Стил Радд - На нашей ферме
— Загубит он верховую лошадь. Куда это годится — каждую ночь мотается где-то на коне по дорогам. Зачем это нужно?
Отец, конечно, прекрасно понимал, зачем это нужно.
Мать добросердечно защищала Дейва:
— Брось, отец. Ты ведь и сам такой был когда-то.
— Никогда. Слышишь, женщина, никогда! — И добродетельное негодование задрожало в его голосе. — Чтобы я когда-нибудь лошадь голодную оставлял на целую ночь у забора? Никогда!
На этом разговор, как правило, заканчивался, и Дейв без помехи продолжал свой роман.
Предметом его любви была Фанни Боумен с фермы Райнджерс Райз. Это была крепкая, краснощекая двадцатилетняя брюнетка, отличная наездница, прекрасная хозяйка и опаснейшая сердцеедка нашей округи.
Ее расположения безуспешно домогались Том Блэк, Том Белл. Джо Сибли и Джим Мур. А молодой Койли даже залез на сеновал, чтобы повеситься на собачьей цепи из-за ее непостоянства. Да только какая-то курица или птица помешала: крикнула за дверью так громко, что он полетел кувырком, пересчитав головой все шестнадцать ступенек. И, как он сам рассказывал, «внутри у него что-то оборвалось».

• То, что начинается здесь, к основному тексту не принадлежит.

-- ==== Sys2Proof/Laws/KeepsQueues.lean ====
section
/-! SUPPORT. What the operations of Machine/Queues.lean keep of a state. -/

namespace Sys2Proof.Machine

theorem setQueue_keeps {a s : State} {h1 : Nat} {sw : Nat} {q : Nat} {x : OpQueue} (h : Keeps a s) : Keeps a
    (State.setQueue s h1 sw q x) := by
  unfold State.setQueue
  try dsimp only
  repeat' first
    | (with_reducible first | assumption | exact Keeps.refl _ | apply modStair_keeps)

theorem setAcc_keeps {a s : State} {h1 : Nat} {sw : Nat} {a3 : Nat} {x : AccSet} (h : Keeps a s) : Keeps a
    (State.setAcc s h1 sw a3 x) := by
  unfold State.setAcc
  try dsimp only
  repeat' first
    | (with_reducible first | assumption | exact Keeps.refl _ | apply modStair_keeps)

theorem freeSets_keeps {a s : State} {h1 : Nat} {sw : Nat} {q : Nat} (h : Keeps a s) : Keeps a (freeSets s h1 sw q) := by
  unfold freeSets
  try dsimp only
  repeat' first
    | (with_reducible first
        | assumption | exact Keeps.refl _ | apply setAcc_keeps | apply foldl_keeps | apply foldl_fst_keeps)
    | intro _
    | (with_reducible first | apply ite_keeps)

theorem noteHalt_keeps {a s : State} {h1 : Nat} {sw : Nat} {q : Nat} {status : Nat} {idx : Nat} (h : Keeps a s) : Keeps a
    (noteHalt s h1 sw q status idx) := by
  unfold noteHalt
  try dsimp only
  repeat' first
    | (with_reducible first | assumption | exact Keeps.refl _)
    | intro _
    | (with_reducible first | apply ite_keeps)
    | split
    | (with_reducible first | apply other_keeps)

theorem haltQueue_keeps {a s : State} {h1 : Nat} {sw : Nat} {q : Nat} {status : Nat} {idx : Nat} (h : Keeps a s) : Keeps a
    (haltQueue s h1 sw q status idx) := by
  unfold haltQueue
  try dsimp only
  repeat' first
    | (with_reducible first
        | assumption | exact Keeps.refl _ | apply setQueue_keeps | apply noteHalt_keeps | apply freeSets_keeps)

theorem resetQueue_keeps {a s : State} {h1 : Nat} {sw : Nat} {q : Nat} (h : Keeps a s) : Keeps a (resetQueue s h1 sw q) :=
    by
  unfold resetQueue
  try dsimp only
  repeat' first
    | (with_reducible first
        | assumption | exact Keeps.refl _ | apply setAcc_keeps | apply setQueue_keeps | apply foldl_keeps
        | apply foldl_fst_keeps)
    | intro _
    | (with_reducible first | apply ite_keeps)

theorem handout_keeps {a s : State} {h1 : Nat} {sw : Nat} {q : Nat} (h : Keeps a s) : Keeps a (handout s h1 sw q) := by
  unfold handout
  try dsimp only
  repeat' first
    | (with_reducible first | assumption | exact Keeps.refl _ | apply setQueue_keeps | apply haltQueue_keeps)
    | intro _
    | (with_reducible first | apply ite_keeps)
    | split

theorem makeReady_keeps {a s : State} {h1 : Nat} {sw : Nat} {q : Nat} {i : Nat} (h : Keeps a s) : Keeps a
    (makeReady s h1 sw q i) := by
  unfold makeReady
  try dsimp only
  repeat' first
    | (with_reducible first | assumption | exact Keeps.refl _ | apply setQueue_keeps | apply setAcc_keeps)
    | intro _
    | (with_reducible first | apply ite_keeps)
    | split

theorem retireOp_keeps {a s : State} {h1 : Nat} {sw : Nat} {q : Nat} (h : Keeps a s) : Keeps a (retireOp s h1 sw q) := by
  unfold retireOp
  try dsimp only
  repeat' first
    | (with_reducible first | assumption | exact Keeps.refl _ | apply setQueue_keeps)
    | intro _
    | (with_reducible first | apply ite_keeps)
    | split

theorem strandTo_keeps {a s : State} {h1 : Nat} {sw : Nat} {q : Nat} {i : Nat} {st : StrandState} (h : Keeps a s) : Keeps a
    (strandTo s h1 sw q i st) := by
  unfold strandTo
  try dsimp only
  repeat' first
    | (with_reducible first | assumption | exact Keeps.refl _ | apply setQueue_keeps)
    | intro _
    | (with_reducible first | apply ite_keeps)
    | split

theorem strandFail_keeps {a s : State} {h1 : Nat} {sw : Nat} {q : Nat} {i : Nat} {status : Nat} (h : Keeps a s) : Keeps a
    (strandFail s h1 sw q i status) := by
  unfold strandFail
  try dsimp only
  repeat' first
    | (with_reducible first | assumption | exact Keeps.refl _ | apply haltQueue_keeps | apply strandTo_keeps)
    | intro _
    | (with_reducible first | apply ite_keeps)
    | split

theorem strandDone_keeps {a s : State} {h1 : Nat} {sw : Nat} {q : Nat} {i : Nat} (h : Keeps a s) : Keeps a
    (strandDone s h1 sw q i) := by
  unfold strandDone
  try dsimp only
  repeat' first
    | (with_reducible first | assumption | exact Keeps.refl _ | apply strandTo_keeps | apply freeSets_keeps)
    | intro _
    | (with_reducible first | apply ite_keeps)

theorem notePoison_keeps {a s : State} {st : Option Nat} {idx : Nat} (h : Keeps a s) : Keeps a (notePoison s st idx) := by
  unfold notePoison
  try dsimp only
  repeat' first
    | (with_reducible first | assumption | exact Keeps.refl _)
    | intro _
    | (with_reducible first | apply ite_keeps)
    | split
    | (with_reducible first | apply other_keeps)

end Sys2Proof.Machine
end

Фанни Боумен у себя на ферме доила коров. Она была чистенькая, опрятная, миловидная девушка. Правда, в какие-то моменты своей жизни выглядела не особенно привлекательной. Ей приходилось каждый день до завтрака доить пятнадцать-двадцать коров. В эти часы, особенно в дождливую погоду, ее внешность была не такова, чтобы заставить заколотиться сердце какого-нибудь парня: на голове мужская шляпа, юбки подоткнуты, ноги босые и в навозе по самые лодыжки, да и лицо и ручки тоже не особенно блистали чистотой. Но Дейву не приходилось видеть свою милую в такие минуты, подобно тому как городской франт не может созерцать свою возлюбленную Хетти в те тайные часы, когда ее парик лежит на туалете, а зубки покоятся в стакане.
В воскресенье вечером Дейв иногда приглашал Фанни к нам в дом. Вместе с ней часто приезжал Джек Гор. Джек Гор был работником у Боумена; Боумен им очень гордился. «Замечательный, надежный парень», — говорил он. Жил Джек у них как свой, обедал за столом со всей семьей, участвовал во всех увеселениях, ходил вместе в церковь и даже имел собственную лошадь, на которой и пахал.
Но Дейв не считал Джека членом семьи Боумена. Джек вообще был для него как бельмо на глазу. Дейв ненавидел его лютой ненавистью.
Когда приходило время ехать домой, Дейв со всех ног кидался, чтобы подсадить Фанни в седле. Если Дейв опаздывал хотя бы на секунду, Фанни подсаживал Джек. Стоило Дейву замешкаться с лошадью, Джек преспокойно уезжал с Фанни, не дожидаясь его. Бывало и так, что Дейв успевал посадить Фанни в седло, но Джек все равно ехал рядом и всецело завладевал разговором, и Дейву не удавалось даже словечко вставить. Впрочем, в отношении разговора Дейв всегда пасовал.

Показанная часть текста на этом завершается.